-- ==== Sys2Proof/Certificates/Slice0/Obligations.lean ====
section
/-! DEFINITION. The statements about the model, from the numbered rules of spec/.  Where a title calls a clause the
model's own it names the log entry; every other clause is the cited rule's. -/

open Sys2Proof Sys2Proof.Machine

/-! ### Formats and decode (spec/30_encoding.md) -/

/-- Words written out from rule R44's table and rule R40 decode to the operations they stand for. -/
def Obligations.WrittenWordsDecode : Prop :=
  decode (.sel 0b1000#4) = .sethi false false false ∧
  decode (.sel 0b1101#4) = .sethi true false true ∧
  decode (.sel 0b0101#4) = .setlo false true ∧
  decode (.sel 0b0110#4) = .setlo true false ∧
  decode (.sel 0b0011#4) = .flip true ∧
  decode (.sel 0b0010#4) = .flip false ∧
  decode (.sel 0b0001#4) = .pass true ∧
  decode (.sel 0b0000#4) = .pass false ∧
  decode (.enc 0xB2#8) = .encode 0xB2#8

/-- Rule R44: the four patterns are disjoint and cover the 16 select words; the decode is the row that hits; the bit that
enters is the table's, which spec/95_test_vectors.md section 2.2 writes as the truth vector 0xFF06. -/
def Obligations.MuxDecodeIsTheTable : Prop :=
  ∀ w : SelectWord,
    (selRows.filter (·.hits w)).length = 1 ∧
    (w &&& 0b1000#4 = 0b1000#4 ↔ ∃ fl lt fb, decodeSel w = .sethi fl lt fb) ∧
    (w &&& 0b1100#4 = 0b0100#4 ↔ ∃ lt fb, decodeSel w = .setlo lt fb) ∧
    (w &&& 0b1110#4 = 0b0010#4 ↔ ∃ fb, decodeSel w = .flip fb) ∧
    (w &&& 0b1110#4 = 0b0000#4 ↔ ∃ fb, decodeSel w = .pass fb) ∧
    nextBit (w.getLsbD 3) (w.getLsbD 2) (w.getLsbD 1) (w.getLsbD 0) = (0xFF06 : Nat).testBit w.toNat

/-- Every operation is read back from its word, and every word of either format is written back from its operation: no
bit of an encoding is dropped, and each word has one meaning. -/
def Obligations.DecodeAndEncodeAreInverse : Prop :=
  (∀ i : Instr, i.wellFormed = true → decode (encode i) = i) ∧ (∀ fw : FormatWord, encode (decode fw) = fw)

/-- Rule R38 for every width: packing and unpacking a control word are inverse, its fields stand at the rule's bits, and
every number of `2*W + 3` bits is a control word whose samples fit their ports.  The default width and the rule's
example are the last two clauses. -/
def Obligations.ControlWordRoundTrip : Prop :=
  (∀ (w : Nat) (cw : ControlWord), cw.fits w = true →
    unpackCw w (packCw w cw) = cw ∧ packCw w cw < 2 ^ (2 * w + 3) ∧
    (packCw w cw).testBit (2 * w + 2) = cw.fh ∧ (packCw w cw).testBit (2 * w + 1) = cw.fl ∧
    (∀ i, i < w → (packCw w cw).testBit (w + 1 + i) = cw.thrRaw.testBit i) ∧
    (∀ i, i < w → (packCw w cw).testBit (1 + i) = cw.rndRaw.testBit i) ∧
    (packCw w cw).testBit 0 = cw.fbExt) ∧
  (∀ w n : Nat, n < 2 ^ (2 * w + 3) → packCw w (unpackCw w n) = n ∧ (unpackCw w n).fits w = true) ∧
  (∀ cw : ControlWord, packCw 16 cw =
    cw.fh.toNat * 2 ^ 34 + cw.fl.toNat * 2 ^ 33 + cw.thrRaw * 2 ^ 17 + cw.rndRaw * 2 + cw.fbExt.toNat) ∧
  packCw 16 { fh := false, fl := false, thrRaw := 512, rndRaw := 100, fbExt := false } = 0x0040000C8

/-- Rule R45: every word of either format has a meaning in every state, every number is a control word that an edge
completes on, both forces together are SETHI, a raw sample above 1023 means 1023. -/
def Obligations.EveryWordHasAMeaning : Prop :=
  (∀ (fw : FormatWord) (s : State), ∃ t, exec (decode fw) s = .next t) ∧
  (∀ (n : Nat) (s : State), ∃ t, edge (unpackCw s.straps.sampleW n) s = .next t) ∧
  (∀ lt fb : Bool, decode (.sel (selectWord true true lt fb)) = .sethi true lt fb) ∧
  (∀ x : Nat, 1023 < x → sat10 x = 1023#10) ∧
  (∀ w : Nat, w < 16 → decodeTableWord 4 w = some (decodeSel (BitVec.ofNat 4 w)))

/-- Rule R41. -/
def Obligations.SamplesClampTo1023 : Prop :=
  (∀ x : Nat, (sat10 x).toNat = min x 1023) ∧
  (∀ (st : Straps) (cw : ControlWord), cw.fits st.sampleW = true →
    comparatorOf st cw = decide (min cw.rndRaw 1023 < min cw.thrRaw 1023)) ∧
  (∀ w : Nat, 10 ≤ w → (sat10 (2 ^ w - 1)).toNat = 1023) ∧
  (∀ x : Nat, x < 2 ^ 10 → (sat10 x).toNat = x)

/-- Rule R42, its corner cases, and the count behind its probability: of the 1024 draws exactly `thr` give `lt = 1`. -/
def Obligations.ComparatorIsStrict : Prop :=
  (∀ rnd thr : Sample, comparator rnd thr = true ↔ rnd.toNat < thr.toNat) ∧
  (∀ rnd : Sample, comparator rnd 0#10 = false) ∧
  (∀ x : Sample, comparator x x = false) ∧
  (∀ rnd : Sample, comparator rnd 1023#10 = true ↔ rnd ≠ 1023#10) ∧
  (∀ (thrRaw : Nat) (rnd : Sample), 1023 < thrRaw → comparator rnd (sat10 thrRaw) = comparator rnd 1023#10) ∧
  comparator (sat10 65535) (sat10 5000) = false ∧
  (∀ thr : Sample, ((List.range 1024).countP fun d => comparator (sat10 d) thr) = thr.toNat)

/-- Rule R43, and rule R39's places of the four bits of the select word. -/
def Obligations.SelectWordIsAssembled : Prop :=
  ∀ (st : Straps) (r : Register) (cw : ControlWord),
    (st.fbSel = .int → feedbackBit st r cw.fbExt = r.getLsbD 7) ∧
    (st.fbSel = .ext → feedbackBit st r cw.fbExt = cw.fbExt) ∧
    (assembleSelect st r cw).getLsbD 3 = cw.fh ∧
    (assembleSelect st r cw).getLsbD 2 = cw.fl ∧
    (assembleSelect st r cw).getLsbD 1 = comparatorOf st cw ∧
    (assembleSelect st r cw).getLsbD 0 = feedbackBit st r cw.fbExt

/-- Rule R49, for every legal width of the samples: each pseudo-statement reaches the arm of its name in every state, with
the control word the rule gives at width 16; ROT exists only with internal feedback, where it is a pure rotate. -/
def Obligations.PseudoStatementsReachTheirArms : Prop :=
  (∀ (st : Straps) (r : Register) (b : Bool), st.legal = true →
    (∃ fb, decodeSel (assembleSelect st r pseudoSETHI) = .sethi false false fb) ∧
    (∃ fb, decodeSel (assembleSelect st r pseudoSETLO) = .setlo false fb) ∧
    (∃ fb, decodeSel (assembleSelect st r (pseudoFLIP b)) = .flip fb) ∧
    (∃ fb, decodeSel (assembleSelect st r (pseudoPASS b)) = .pass fb) ∧
    (st.fbSel = .int → pseudoROT st = some (pseudoPASS false) ∧ edgeValue st r (pseudoPASS false) = rotl8 r) ∧
    (st.fbSel = .ext → pseudoROT st = none)) ∧
  packCw 16 pseudoSETHI = 0x400000000 ∧ packCw 16 pseudoSETLO = 0x200000000 ∧
  (∀ b : Bool, packCw 16 (pseudoFLIP b) = 0x007FE0000 + b.toNat ∧ packCw 16 (pseudoPASS b) = b.toNat)

/-! ### SequenceEngine (spec/40_sequence_engine.md) -/

/-- Rule R50. -/
def Obligations.NextBitPriority : Prop :=
  (∀ fl lt fb : Bool, nextBit true fl lt fb = true) ∧
  (∀ lt fb : Bool, nextBit false true lt fb = false) ∧
  (∀ fb : Bool, nextBit false false true fb = !fb) ∧
  (∀ fb : Bool, nextBit false false false fb = fb)

/-- Rule R51. -/
def Obligations.RotateIsCircular : Prop :=
  (∀ r : Register, (rotl8 r).toNat = ((r.toNat <<< 1) ||| (r.toNat >>> 7)) &&& 0xFF ∧
    (∀ i, 1 ≤ i → i ≤ 7 → (rotl8 r).getLsbD i = r.getLsbD (i - 1)) ∧
    (rotl8 r).getLsbD 0 = r.getLsbD 7 ∧
    onesCount (rotl8 r) = onesCount r ∧
    rotl8^[8] r = r) ∧
  rotl8 0x00#8 = 0x00#8 ∧ rotl8 0xFF#8 = 0xFF#8 ∧ rotl8 0x80#8 = 0x01#8 ∧ rotl8 0x01#8 = 0x02#8 ∧
  rotl8 0xA5#8 = 0x4B#8

/-- Rule R52, the adopted commit step. -/
def Obligations.CommitReplacesTheLowBit : Prop :=
  (∀ (rot : Register) (nb : Bool),
    (commit rot nb).toNat = (rot.toNat &&& 0xFE) ||| nb.toNat ∧
    (commit rot nb).getLsbD 0 = nb ∧
    (∀ i, 1 ≤ i → i ≤ 7 → (commit rot nb).getLsbD i = rot.getLsbD i) ∧
    commit rot (rot.getLsbD 0) = rot) ∧
  commit 0xFF#8 false = 0xFE#8 ∧ commit 0x00#8 true = 0x01#8

/-- Rule R58, the laws of `Step`, with rule R53's closed form `{r[6:0], nb}`. -/
def Obligations.StepLaws : Prop :=
  ∀ (r : Register) (fh fl : Bool) (thr rnd : Sample) (fb : Bool),
    seqStep r fh fl thr rnd fb =
      r.extractLsb' 0 7 ++ BitVec.ofBool (nextBit fh fl (decide (rnd.toNat < thr.toNat)) fb) ∧
    (∀ i, 1 ≤ i → i ≤ 7 → (seqStep r fh fl thr rnd fb).getLsbD i = r.getLsbD (i - 1)) ∧
    (seqStep r fh fl thr rnd fb).getLsbD 0 = nextBit fh fl (comparator rnd thr) fb ∧
    (seqStep r fh fl thr rnd fb).toNat ≤ 255 ∧
    (∀ b : Bool, seqStep (withBit7 b r) fh fl thr rnd fb = seqStep r fh fl thr rnd fb) ∧
    (∀ thr' rnd' : Sample, comparator rnd' thr' = comparator rnd thr ∨ fh = true ∨ fl = true →
      seqStep r fh fl thr' rnd' fb = seqStep r fh fl thr rnd fb)

/-- Rule R54.  The result is the whole next state: only `R` differs, so no flag, no exception and no other effect. -/
def Obligations.SethiShiftsInOne : Prop :=
  (∀ w : SelectWord, w &&& 0b1000#4 = 0b1000#4 ↔ ∃ fl lt fb, decode (.sel w) = .sethi fl lt fb) ∧
  (∀ (s : State) (fl lt fb : Bool),
    exec (.sethi fl lt fb) s = .next { s with R := s.R.extractLsb' 0 7 ++ 1#1 } ∧
    exec (.sethi fl lt fb) s = .next { s with R := (rotl8 s.R &&& 0xFE#8) ||| 1#8 }) ∧
  (∀ (r : Register) (fl : Bool) (thr rnd : Sample) (fb : Bool),
    seqStep r true fl thr rnd fb = r.extractLsb' 0 7 ++ 1#1 ∧ (seqStep r true fl thr rnd fb).getLsbD 0 = true) ∧
  (∀ (fl : Bool) (thr rnd : Sample) (fb : Bool),
    seqStep 0xFF#8 true fl thr rnd fb = 0xFF#8 ∧ seqStep 0x00#8 true fl thr rnd fb = 0x01#8)

/-- Rule R55.  As for SETHI, the result is the whole next state. -/
def Obligations.SetloShiftsInZero : Prop :=
  (∀ w : SelectWord, w &&& 0b1100#4 = 0b0100#4 ↔ ∃ lt fb, decode (.sel w) = .setlo lt fb) ∧
  (∀ (s : State) (lt fb : Bool),
    exec (.setlo lt fb) s = .next { s with R := s.R.extractLsb' 0 7 ++ 0#1 } ∧
    exec (.setlo lt fb) s = .next { s with R := rotl8 s.R &&& 0xFE#8 } ∧
    exec (.setlo lt fb) s = .next { s with R := s.R <<< 1 }) ∧
  (∀ (r : Register) (thr rnd : Sample) (fb : Bool),
    (seqStep r false true thr rnd fb).getLsbD 0 = false ∧
    (fun x => seqStep x false true thr rnd fb)^[8] r = 0x00#8) ∧
  (∀ (thr rnd : Sample) (fb : Bool),
    seqStep 0x00#8 false true thr rnd fb = 0x00#8 ∧ seqStep 0x80#8 false true thr rnd fb = 0x00#8 ∧
    seqStep 0xFF#8 false true thr rnd fb = 0xFE#8)

/-- Rule R56.  As for SETHI, the result is the whole next state. -/
def Obligations.FlipShiftsInTheComplement : Prop :=
  (∀ w : SelectWord, w &&& 0b1110#4 = 0b0010#4 ↔ ∃ fb, decode (.sel w) = .flip fb) ∧
  (∀ (s : State) (fb : Bool),
    exec (.flip fb) s = .next { s with R := s.R.extractLsb' 0 7 ++ BitVec.ofBool (!fb) }) ∧
  (∀ (r : Register) (thr rnd : Sample) (fb : Bool), rnd.toNat < thr.toNat →
    (seqStep r false false thr rnd fb).getLsbD 0 = !fb ∧
    seqStep r false false thr rnd (r.getLsbD 7) = rotl8 r ^^^ 0x01#8 ∧
    (r.getLsbD 7 = false → onesCount (seqStep r false false thr rnd (r.getLsbD 7)) = onesCount r + 1) ∧
    (r.getLsbD 7 = true → onesCount (seqStep r false false thr rnd (r.getLsbD 7)) + 1 = onesCount r)) ∧
  (∀ (st : Straps) (r : Register) (cw : ControlWord) (fb : Bool), sat10 (sampleThreshold st cw) = 0#10 →
    decodeSel (assembleSelect st r cw) ≠ .flip fb) ∧
  seqStep 0x00#8 false false 1#10 0#10 false = 0x01#8 ∧ seqStep 0xFF#8 false false 1#10 0#10 true = 0xFE#8 ∧
  seqStep 0xA5#8 false false 512#10 100#10 true = 0x4A#8

/-- Rule R57.  As for SETHI, the result is the whole next state. -/
def Obligations.PassShiftsInTheFeedback : Prop :=
  (∀ w : SelectWord, w &&& 0b1110#4 = 0b0000#4 ↔ ∃ fb, decode (.sel w) = .pass fb) ∧
  (∀ (s : State) (fb : Bool),
    exec (.pass fb) s = .next { s with R := s.R.extractLsb' 0 7 ++ BitVec.ofBool fb }) ∧
  (∀ (r : Register) (thr rnd : Sample) (fb : Bool), thr.toNat ≤ rnd.toNat →
    (seqStep r false false thr rnd fb).getLsbD 0 = fb ∧
    seqStep r false false thr rnd (r.getLsbD 7) = rotl8 r) ∧
  (∀ (st : Straps) (r : Register) (cw : ControlWord), cw.fh = false → cw.fl = false →
    (sat10 (sampleThreshold st cw) = 0#10 ∨ sat10 (sampleRandom st cw) = sat10 (sampleThreshold st cw)) →
    ∃ fb, decodeSel (assembleSelect st r cw) = .pass fb) ∧
  seqStep 0x4A#8 false false 512#10 900#10 false = 0x94#8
::::::
● **Work item**
Restate word for word the entries above, starting at the line with "rotl8^[8] r = r) ∧" and ending at the line with "(∀ (r : Register) (fl", inclusive, and no others.

● **Task output**
    rotl8^[8] r = r) ∧
  rotl8 0x00#8 = 0x00#8 ∧ rotl8 0xFF#8 = 0xFF#8 ∧ rotl8 0x80#8 = 0x01#8 ∧ rotl8 0x01#8 = 0x02#8 ∧
  rotl8 0xA5#8 = 0x4B#8

/-- Rule R52, the adopted commit step. -/
def Obligations.CommitReplacesTheLowBit : Prop :=
  (∀ (rot : Register) (nb : Bool),
    (commit rot nb).toNat = (rot.toNat &&& 0xFE) ||| nb.toNat ∧
    (commit rot nb).getLsbD 0 = nb ∧
    (∀ i, 1 ≤ i → i ≤ 7 → (commit rot nb).getLsbD i = rot.getLsbD i) ∧
    commit rot (rot.getLsbD 0) = rot) ∧
  commit 0xFF#8 false = 0xFE#8 ∧ commit 0x00#8 true = 0x01#8

/-- Rule R58, the laws of `Step`, with rule R53's closed form `{r[6:0], nb}`. -/
def Obligations.StepLaws : Prop :=
  ∀ (r : Register) (fh fl : Bool) (thr rnd : Sample) (fb : Bool),
    seqStep r fh fl thr rnd fb =
      r.extractLsb' 0 7 ++ BitVec.ofBool (nextBit fh fl (decide (rnd.toNat < thr.toNat)) fb) ∧
    (∀ i, 1 ≤ i → i ≤ 7 → (seqStep r fh fl thr rnd fb).getLsbD i = r.getLsbD (i - 1)) ∧
    (seqStep r fh fl thr rnd fb).getLsbD 0 = nextBit fh fl (comparator rnd thr) fb ∧
    (seqStep r fh fl thr rnd fb).toNat ≤ 255 ∧
    (∀ b : Bool, seqStep (withBit7 b r) fh fl thr rnd fb = seqStep r fh fl thr rnd fb) ∧
    (∀ thr' rnd' : Sample, comparator rnd' thr' = comparator rnd thr ∨ fh = true ∨ fl = true →
      seqStep r fh fl thr' rnd' fb = seqStep r fh fl thr rnd fb)

/-- Rule R54.  The result is the whole next state: only `R` differs, so no flag, no exception and no other effect. -/
def Obligations.SethiShiftsInOne : Prop :=
  (∀ w : SelectWord, w &&& 0b1000#4 = 0b1000#4 ↔ ∃ fl lt fb, decode (.sel w) = .sethi fl lt fb) ∧
  (∀ (s : State) (fl lt fb : Bool),
    exec (.sethi fl lt fb) s = .next { s with R := s.R.extractLsb' 0 7 ++ 1#1 } ∧
    exec (.sethi fl lt fb) s = .next { s with R := (rotl8 s.R &&& 0xFE#8) ||| 1#8 }) ∧
  (∀ (r : Register) (fl : Bool) (thr rnd : Sample) (fb : Bool),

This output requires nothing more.